# Cockapoo Colours



## cockerpoo61 (Jun 24, 2011)

Just look at this pic of 10 Cockapoo puppies, what an array of colours. NO we do not want an addition, do we lol


----------



## RuthMill (Jun 30, 2012)

Oh my, they are beautiful!!


----------



## fairlie (Sep 7, 2013)

Beautiful puppies! Congratulations to the mother, whereever she is!


----------



## Cat 53 (Aug 26, 2012)

They are just wonderful. That little caramel and Black and Tan and white one....I love him/her. Wonder what they will look like as adults.


----------



## cockerpoo61 (Jun 24, 2011)

Cat 53 said:


> They are just wonderful. That little caramel and Black and Tan and white one....I love him/her. Wonder what they will look like as adults.


We are interested in how they are going to change as some have quite a bit of red showing through them at the moment. Also, see the little pup at the bottom of the first picture it has the most amazing curly coat.


----------



## dmgalley (Aug 19, 2012)

I will take the third and the fourth


----------



## wilfiboy (Sep 18, 2010)

Beautiful sable babies. They'll fade and could look similar to this .....

http://www.sugarandspicecockapoos.com/sable.html

( one of Donnas fav sites )


----------



## DB1 (Jan 20, 2012)

wow 10! they look gorgeous.


----------



## Tinman (Apr 23, 2013)

Each and every one of them is just divine! I'll take them all please


----------



## RuthMill (Jun 30, 2012)

Love the little pink bare bellies!


----------



## Tinman (Apr 23, 2013)

cockerpoo61 said:


> We are interested in how they are going to change as some have quite a bit of red showing through them at the moment. Also, see the little pup at the bottom of the first picture it has the most amazing curly coat.


Wow I missed the little curly guy, just had another look - I think I mistook him as the carpet the first time 
I think he's the one I really want please!


----------



## JasperBlack (Sep 1, 2012)

The little curly one is just gorgeous. Is this THE litter! X


Sent from my iPhone using Tapatalk - now Free


----------



## cockerpoo61 (Jun 24, 2011)

JasperBlack said:


> The little curly one is just gorgeous. Is this THE litter! X
> 
> 
> Sent from my iPhone using Tapatalk - now Free


No, this is not the litter, the hopefully red ones have not been born yet. The little curly one (Shaun the Sheep) is the only one not sold yet, and he has the most wonderful colourings under his tummy and just so curly.


----------



## JasperBlack (Sep 1, 2012)

Awwwwww I can't at the mo my health probs are stopping me.
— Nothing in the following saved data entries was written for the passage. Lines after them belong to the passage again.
-- ==== Sys2Proof/Tests/Slice0.lean ====
section
/-! SUPPORT. The model's own tests: decoding of words written out from the spec's encodings, the refusals of WellFormed and of the
decoder, and single steps whose expected results come from spec/95_test_vectors.md. -/

namespace Sys2Proof.Machine.Tests

set_option Elab.async false

/-! ### Well-formedness: an ill-formed term for each check, and what the decoder refuses (R94) -/

theorem test_wf_cmd_word_is_frame : Instr.wf (.cmd 0xAC#8 0x53#8 0x00#8 0x00#8) = false := by decide

theorem test_wf_flash_buffer : Instr.wf (.wrPageFlash 0x0000#16 true [0x00#8, 0x01#8]) = false := by decide

theorem test_wf_eeprom_buffer : Instr.wf (.wrPageEeprom 0x0000#16 true [1#8, 2#8, 3#8, 4#8, 5#8]) = false := by decide

theorem test_wf_signature_index : Instr.wf (.rdSig 3#8) = false := by decide

theorem test_wf_long_texts :
    Instr.wf (.hexDecode (List.replicate 256 0x30#8)) = false ∧
    Instr.wf (.progLine (List.replicate 256 0x30#8)) = false ∧
    Instr.wf (.hexEncData 0#16 (List.replicate 256 0x30#8)) = false := by decide +kernel

theorem test_wf_accepts :
    Instr.wf (.cmd 0x00#8 0x53#8 0x00#8 0x00#8) = true ∧ Instr.wf (.rdSig 2#8) = true ∧
    Instr.wf (.wrPageEeprom 0x0000#16 true [1#8, 2#8, 3#8, 4#8]) = true := by decide

/-- BL11, MP24, MP26 and R94: an unknown code, an index of 3, a fuse kind of 4, a region of 2, a verify flag of 2, a text of
the wrong length. -/
theorem test_decode_refuses :
    decode [0x06#8] = .error (.unknownCode 0x06#8) ∧
    decode [0x26#8, 3#8] = .error (.badIndex 3#8) ∧
    decode [0x24#8, 4#8] = .error (.badFuseKind 4#8) ∧
    decode [0x20#8, 2#8, 0#8, 0#8] = .error (.badRegion 2#8) ∧
    decode [0x21#8, 0#8, 0#8, 0#8, 2#8] = .error (.badVerify 2#8) ∧
    decode [0x30#8, 2#8, 0x3A#8] = .error .wrongLength ∧
    decode [] = .error .emptyMessage := by decide

/-! ### Decoding: every row, a word written out from the spec (R83, R81, R93) -/

/-- The frames of format `FIX` (R250 to R252, R254 to R257). -/
theorem test_decode_fixed_frames :
    decodeTableWord 32 0xAC530000 = some .progEnable ∧
    decodeTableWord 32 0xAC800000 = some .chipErase ∧
    decodeTableWord 32 0xF0000000 = some .pollRdy ∧
    decodeTableWord 32 0x50000000 = some .readFuseLo ∧
    decodeTableWord 32 0x58080000 = some .readFuseHi ∧
    decodeTableWord 32 0x50080000 = some .readFuseExt ∧
    decodeTableWord 32 0x58000000 = some .readLock := by decide

/-- The frames of formats `IDX`, `VAL`, `LDI` and `EXT` (R253, R258 to R261, R264, R268, R269, R271). -/
theorem test_decode_value_frames :
    decodeTableWord 32 0x30000200 = some (.readSig 0x02#8) ∧
    decodeTableWord 32 0xACA000E2 = some (.writeFuseLo 0xE2#8) ∧
    decodeTableWord 32 0xACA800D9 = some (.writeFuseHi 0xD9#8) ∧
    decodeTableWord 32 0xACA400FD = some (.writeFuseExt 0xFD#8) ∧
    decodeTableWord 32 0xACE000FF = some (.writeLock 0xFF#8) ∧
    decodeTableWord 32 0xC1000304 = some (.loadEepromPage 0x03#8 0x04#8) ∧
    decodeTableWord 32 0x40003F12 = some (.loadFlashLo 0x3F#8 0x12#8) ∧
    decodeTableWord 32 0x48000046 = some (.loadFlashHi 0x00#8 0x46#8) ∧
    decodeTableWord 32 0x4D00CD00 = some (.loadExtAddr 0xCD#8) := by decide
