/-- R110: DECODE, code 010 with the operand ports ignored, answers a next state at every state: without a word the error
`NO_WORD`; on a word exactly what the pseudocode gives for the four cases, and in each all else is unchanged. -/
def Obligations.DecodeFollowsThePseudocode : Prop :=
  (∀ (d : Data) (e : Ecc), decodeCommand ⟨0b010, d, e⟩ = .decode) ∧
  (∀ s : State, exec .decode s = .next
    (if s.pw.valid = false then { s with rsp := .failure (.invariant .noWord) }
    else
      let syndrome := s.pw.ecc ^^^ computeECC s.pw.data
      let h : HamSyn := syndrome.extractLsb' 0 7
      let perr := parity s.pw.data ^^ parity s.pw.ecc
      let recomputed : State := { s with
        pw := { s.pw with ecc := computeECC s.pw.data }
        rsp := .answer .correctedEcc s.pw.data (computeECC s.pw.data) false }
      if h = 0 ∧ perr = false then { s with rsp := .answer .clean s.pw.data s.pw.ecc false }
      else if perr = true ∧ h ≠ 0 then
        if popcount h = 1 then recomputed
        else
          match positionToDataBit h with
          | none => { s with rsp := .failure (.invariant .table) }
          | some b =>
            let d' := s.pw.data ^^^ (1#64 <<< b.val)
            { s with pw := { s.pw with data := d', ecc := computeECC d' }
                     rsp := .answer .correctedData d' (computeECC d') false }
      else if perr = true ∧ h = 0 then recomputed
      else { s with rsp := .failure .uncorrectable }))

/-- R112: with no Hamming syndrome and no parity error DECODE answers the word as it is, status CLEAN, and rewrites
nothing; that case holds exactly when the word is a code word. -/
def Obligations.DecodeOfCleanWordAnswersIt : Prop :=
  (∀ s : State, s.pw.valid = true → hammingSyndrome s.pw.data s.pw.ecc = 0 → parityError s.pw.data s.pw.ecc = false →
    exec .decode s = .next { s with rsp := .answer .clean s.pw.data s.pw.ecc false }) ∧
  (∀ (d : Data) (e : Ecc), (hammingSyndrome d e = 0 ∧ parityError d e = false) ↔ isCodeWord d e)

/-- R113: with a parity error and a power-of-two syndrome DECODE leaves the data, overwrites `ecc` with the check bits of
the data, and answers CORRECTED_ECC. -/
def Obligations.DecodeAtParitySlotRewritesEcc : Prop :=
  ∀ (s : State) (k : Fin 7), s.pw.valid = true → parityError s.pw.data s.pw.ecc = true →
    (hammingSyndrome s.pw.data s.pw.ecc).toNat = 2 ^ k.val →
    exec .decode s = .next { s with
      pw := { valid := true, data := s.pw.data, ecc := computeECC s.pw.data }
      rsp := .answer .correctedEcc s.pw.data (computeECC s.pw.data) false }
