/-- Settles O40: a flipped code word has the syndrome of the flip pattern, and the pattern's is the XOR of those of its flips. -/
theorem syndromeLawForFlippedBits : Obligations.SyndromeLawForFlippedBits := by
  refine ⟨fun d e xd xe h => ?pattern, fun d e ps h => ?positions⟩
  all_goals rw [(syndrome_of_flipped_codeWord h _ _).1, (syndrome_of_flipped_codeWord h _ _).2]
  case pattern => exact ⟨by rw [hammingSyndrome_eq, computeECC_low], parityError_eq xd xe⟩
  case positions => exact ⟨hammingSyndrome_flips ps, parityError_flips ps⟩

end Sys2Proof.Proofs

/-!
SUPPORT. The decoder: DECODE case by case (R110 to R117), the block and its other construction (R118, R125), and what a
DECODE may change and answer (R119, R120).
-/

namespace Sys2Proof.Proofs

open Sys2Proof.Machine Sys2Proof.Laws

/-! ## DECODE from what the block answers -/

theorem exec_decode_of_keep_success {s : State} {st : SuccessStatus} {d : Data} {e : Ecc} (v : s.pw.valid = true)
    (h : hammingEccDecoder s.pw.data s.pw.ecc = keepWord (.success st) d e) :
    exec .decode s = .next { s with rsp := .answer st d e false } := by
  rw [exec_decode_valid s v, h, finishDecode_keep_success]

theorem exec_decode_of_keep_error {s : State} {k : ErrorKind} {d : Data} {e : Ecc} (v : s.pw.valid = true)
    (h : hammingEccDecoder s.pw.data s.pw.ecc = keepWord (.error k) d e) :
    exec .decode s = .next { s with rsp := .failure k } := by
  rw [exec_decode_valid s v, h, finishDecode_keep_error]

theorem exec_decode_of_rewrite {s : State} {st : SuccessStatus} {d : Data} (v : s.pw.valid = true)
    (h : hammingEccDecoder s.pw.data s.pw.ecc = rewriteWord st d) :
    exec .decode s = .next { s with pw := ⟨true, d, computeECC d⟩, rsp := .answer st d (computeECC d) false } := by
  rw [exec_decode_valid s v, h, finishDecode_rewrite, v]

/-! ## The syndrome from its low bits and its parity -/

theorem eq_syndromeOf {d : Data} {e x : Ecc} (hlow : x.extractLsb' 0 7 = hammingSyndrome d e)
    (hpar : parity x = parityError d e) : syndromeOf d e = x :=
  (ecc_ext_parity hlow (hpar.trans (parity_syndromeOf d e).symm)).symm

theorem computeECC_eq_xor_syndromeOf (d : Data) (e : Ecc) : computeECC d = e ^^^ syndromeOf d e := by
  rw [syndromeOf, hammingEccEncoder, ← BitVec.xor_assoc, BitVec.xor_self, BitVec.zero_xor]

theorem syndromeOf_of_overall_error {d : Data} {e : Ecc} (h : hammingSyndrome d e = 0) (p : parityError d e = true) :
    syndromeOf d e = 0x80 :=
  eq_syndromeOf (h ▸ rfl) (p ▸ rfl)

theorem extendedSlot_low_and_parity : ∀ h : HamSyn, isPow2 h = true →
    (h.setWidth 8).extractLsb' 0 7 = h ∧ parity (h.setWidth 8) = true := by decide +kernel

theorem syndromeOf_of_slot_error {d : Data} {e : Ecc} (h : isPow2 (hammingSyndrome d e) = true)
    (p : parityError d e = true) : syndromeOf d e = (hammingSyndrome d e).setWidth 8 := by
  obtain ⟨hlow, hpar⟩ := extendedSlot_low_and_parity _ h
  exact eq_syndromeOf hlow (hpar.trans p.symm)

/-! ## DECODE case by case (R110 to R117) -/

/-- Settles O12: by `decoder_clean`; the two conditions are that the syndrome is zero. -/
theorem decodeOfCleanWordAnswersIt : Obligations.DecodeOfCleanWordAnswersIt :=
  ⟨fun _ v h p => exec_decode_of_keep_success v (decoder_clean h p),
    fun d e => (syndromeOf_eq_zero_iff d e).symm.trans (syndromeOf_eq_zero_iff_codeWord d e)⟩

/-- Settles O13: the parity slots are the values that pass the power-of-two test. -/
theorem decodeAtParitySlotRewritesEcc : Obligations.DecodeAtParitySlotRewritesEcc :=
  fun _ k v p h => exec_decode_of_rewrite v (decoder_slot ((isPow2_iff_slot _).mpr ⟨k, h⟩) p)

theorem pos_range (b : Fin 64) : 1 ≤ (pos b).toNat ∧ (pos b).toNat ≤ 71 ∧ ∀ k : Fin 7, (pos b).toNat ≠ 2 ^ k.val :=
  (mem_dataPositions_iff _).mp (pos_mem b)

/-- The syndromes that name a data bit are the positions of the data bits; 1 and 2 are parity slots (R63, R67). -/
theorem lookup_isSome_iff (p : HamSyn) :
    (positionToDataBit p).isSome = true ↔ 3 ≤ p.toNat ∧ p.toNat ≤ 71 ∧ ∀ k : Fin 7, p.toNat ≠ 2 ^ k.val := by
  rw [Option.isSome_iff_exists]
  constructor
  · rintro ⟨b, hb⟩
    obtain rfl := hosted_eq_pos p b hb
    obtain ⟨h1, h71, hslot⟩ := pos_range b
    have hne1 : (pos b).toNat ≠ 1 := hslot 0
    have hne2 : (pos b).toNat ≠ 2 := hslot 1
    exact ⟨by omega, h71, hslot⟩
  · exact fun ⟨h3, h71, hslot⟩ => exists_lookup (by omega) h71 hslot

/-- Settles O14: by `decoder_dataBit`, and by the list of the positions that host a data bit. -/
theorem decodeAtDataBitInvertsIt : Obligations.DecodeAtDataBitInvertsIt :=
  ⟨fun _ _ v p h => exec_decode_of_rewrite v (decoder_dataBit h p), lookup_isSome_iff⟩
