-- ==== Sys2Proof/Syntax.lean ====
section
/-!
DEFINITION. The commands of the block: one constructor of `Instr` for each row of the opcode table, with the operands that
reach the module from outside (bytes read by DMA, frames, pin events, sensor values) or that name the object the step acts on.
-/
namespace Sys2Proof

/-- What a read of a descriptor's source gave (R389, R497, R498): its bytes, poison, a media error, or no answer because the
host port failed. -/
inductive Dma where
  | ok (bytes : Bytes)
  | poisoned
  | media
  | failed
deriving DecidableEq, Repr

/-- What Floor's ECC found in a read of stored data (R495): its bytes, or a line that it could not correct. -/
inductive ReadRes where
  | ok
  | poisoned
deriving DecidableEq, Repr

/-- What an enable write names (R411, R412). -/
inductive EnKind where
  | wing
  | sq
  | cq
deriving DecidableEq, Repr

/-- The management path a command arrived over (Table 15-5). -/
inductive MPath where
  | mailbox (ld : Nat)
  | doe (ld : Nat)
  | fmLd
  | mctp
deriving DecidableEq, Repr

/-- A Bruvia frame (Table 18-2): header fields, arguments (bytes 24 to 63) and payload. `resv` says that a reserved bit of the
header was not 0. -/
structure Frame where
  typ : Nat
  chan : Nat
  colour : Nat
  hdrVer : Nat
  wing : Nat
  last : Bool
  resp : Bool
  epoch : Nat
  seq : Nat
  tag : Nat
  deadline : Nat
  args : Bytes
  payload : Bytes
  resv : Bool
deriving DecidableEq, Repr

/-- One 64-byte CXL.mem write: the bytes with their enables, and whether it carries poison (R280, R298, R380). -/
structure LineWrite where
  data : List (Option Byte)
  poison : Bool
deriving DecidableEq, Repr

/-- The kinds of sensor of Table 19-9. -/
inductive Sensor where
  | hall (i : Nat)
  | gateCellar (i : Nat)
  | floor (i : Nat)
  | nand (i : Nat)
  | inlet
deriving DecidableEq, Repr

/-- The actions of Transfer FW (R483). -/
inductive FwAction where
  | full
  | initiate
  | continue
  | finish
  | abort
deriving DecidableEq, Repr

/-- What a patrol scrub or a read found in a line (R495). -/
inductive LineEcc where
  | clean
  | corrected
  | uncorrectable
deriving DecidableEq, Repr

/-- Where a line that patrol scrub reads lies (R495): a line of a wing's tier range; an internal Floor line of a collection, a
session or an embedding table, by its key in that object; another internal line of a stack; a brick-store line; hub memory. -/
inductive ScrubLine where
  | range (wing addr : Nat)
  | coll (wing handle line : Nat)
  | sess (wing handle line : Nat)
  | emb (wing handle line : Nat)
  | internal (stack : Nat)
  | store (brick addr : Nat)
  | hub
deriving DecidableEq, Repr
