-- ==== Sys2Proof/Decode.lean ====
section
/-! DEFINITION. The commands that a word spells. The opcode table gives none of its rows any bits: a command is no encoded word, so
no word spells one. -/
namespace Sys2Proof

/-- The command that a word spells by the bits of the opcode table: no row gives bits. (log 35, DESIGN CHOICE) -/
def decodeTableWord (_nbits _w : Nat) : Option Instr := none

end Sys2Proof
end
But as soon as I'm back on track I will be looking, I bet Shaun the sheep is so cute!!!


Sent from my iPhone using Tapatalk - now Free


----------



## fairlie (Sep 7, 2013)

Googling drive time between Ottawa and North Carolina now..... ouch!


----------



## Yogi bear (Feb 25, 2013)

Save one for me please, anyone, they're all gorgeous! X


----------



## Caira (May 27, 2013)

they are all yummy  If we go for another cockapoo one day, I'd love a red one


----------



## JoJo (Mar 2, 2011)

Cockerpoo61, I would love to see the coat change in these pups, keep me posted  Hope you've been over for some serious puppy cuddling  love to your poos and family xxx


----------



## cockerpoo61 (Jun 24, 2011)

JoJo said:


> Cockerpoo61, I would love to see the coat change in these pups, keep me posted  Hope you've been over for some serious puppy cuddling  love to your poos and family xxx


Yes, we will try and get some pics, as we are really interested in what the colour changing is going to be like. Hubby has had an operation on his achilles tendon and plates in his heel bone so i am rushing around trying to do everything while he sits with his foot up for 8 weeks  but i will try and get another visit in before they go to their forever homes, i need to keep having puppy cuddles. Bayley, Holly, Jack and Oscar send you big wet soppy kisses xxxxxxx


----------